Terceirização

Exploração da mão-de-obra excedente

Você trabalha para Maria, mas o seu patrão é João. Essa ciranda tem nome: É a tal da terceirização.

Na terceirização existem três pessoas envolvidas: o trabalhador, a empresa que o contratou (assinou a sua carteira) e o cliente desta empresa que contratou o trabalhador.

As empresas só podem terceirizar serviços em quatro casos:

• em caso de necessidade de trabalho temporário

• vigilantes bancários

• serviços de higiene e asseio

• nas chamadas "atividades-meio", ou seja, aquelas que não compreendem o serviço ou produto final da empresa ou indústria.

Há muitos empresários que usam do expediente da terceirização para fugir dos compromissos (sociais ou trabalhistas) que seus empregados adquiriram. Aí eles contratam uma empresa de terceirização ou uma cooperativa fajuta, usam o funcionário para desenvolver atividades finais e pagam uma merreca à terceirizadora, além de fugirem de itens como cesta básica, adicionais de insalubridade mais altos, etc.

Se na empresa onde você trabalha há casos de terceirizados que fujam às quatro justificativas para este tipo de contratação, pode ter certeza de que alguém está sendo passado para trás!

Há também muita esperteza por trás de empresas de trabalhadores temporários. Só há dois fatos que justificam a contratação de trabalhador temporário:

• quando a empresa tem uma necessidade urgente e inesperada de mão-de-obra.

• quando um funcionário da empresa se ausenta por motivo de força maior, como por exemplo: doença, licença por acidente no trabalho, etc.

O trabalhador contratado temporariamente não pode ganhar menos que os outros funcionários que desempenham função igual.

Atenção para as Cooperativas

Não há vínculo de trabalho entre a cooperativa e seus cooperados.

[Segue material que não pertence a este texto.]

-- ==== Sys2Proof/Machine/Undocumented.lean ====
section
/-! DEFINITION. The meanings of 60_exceptions.md: the 12 undocumented bytes (R402), one definition per row of the
opcode table. Each is its form's meaning (Machine/Meaning.lean) at this machine's configuration. The docstrings
give the rule, the opcode byte and the spelling of the row. -/

namespace Sys2Proof.Machine

/-- R402, 0x08: (undocumented 0x08). -/
def execUndocumented08 (s : State) : Result := formMeaning config (.undocumented .u08) s

/-- R402, 0x10: (undocumented 0x10). -/
def execUndocumented10 (s : State) : Result := formMeaning config (.undocumented .u10) s

/-- R402, 0x18: (undocumented 0x18). -/
def execUndocumented18 (s : State) : Result := formMeaning config (.undocumented .u18) s

/-- R402, 0x20: (undocumented 0x20). -/
def execUndocumented20 (s : State) : Result := formMeaning config (.undocumented .u20) s

/-- R402, 0x28: (undocumented 0x28). -/
def execUndocumented28 (s : State) : Result := formMeaning config (.undocumented .u28) s

/-- R402, 0x30: (undocumented 0x30). -/
def execUndocumented30 (s : State) : Result := formMeaning config (.undocumented .u30) s

/-- R402, 0x38: (undocumented 0x38). -/
def execUndocumented38 (s : State) : Result := formMeaning config (.undocumented .u38) s

/-- R402, 0xCB: (undocumented 0xCB). -/
def execUndocumentedCB (s : State) : Result := formMeaning config (.undocumented .uCB) s

/-- R402, 0xD9: (undocumented 0xD9). -/
def execUndocumentedD9 (s : State) : Result := formMeaning config (.undocumented .uD9) s

/-- R402, 0xDD: (undocumented 0xDD). -/
def execUndocumentedDD (s : State) : Result := formMeaning config (.undocumented .uDD) s

/-- R402, 0xED: (undocumented 0xED). -/
def execUndocumentedED (s : State) : Result := formMeaning config (.undocumented .uED) s

/-- R402, 0xFD: (undocumented 0xFD). -/
def execUndocumentedFD (s : State) : Result := formMeaning config (.undocumented .uFD) s

end Sys2Proof.Machine
end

O artigo 442 da Consolidação das Leis do Trabalho - CLT diz: "qualquer que seja o ramo de atividade da sociedade cooperativa, não existe vínculo empregatício entre ela e seus associados, nem entre estes e os tomadores de serviços daquela". Com isso fica favorecida a terceirização, pois não há possibilidade de o trabalhador cooperado conseguir um vínculo empregatício com a empresa tomadora de serviços, cujo contrato é com a cooperativa.

Ora, se essa situação se dá por livre e espontânea vontade do trabalhador, por ele considerar melhor o trabalho sem vínculo empregatício, então fica tudo bem. Há, no entanto, relatos de trabalhadores que, procurando emprego em grandes empresas, foram por elas encaminhados a "cooperativas de trabalho" onde, sem sequer saber o que significa o cooperativismo, tiveram que assinar uma ficha de associação e, só então, foram reconduzidos para a empresa que os contratou sem vínculo empregatício. Não permita que seus direitos trabalhistas sejam arrancados de você. Denuncie os abusos.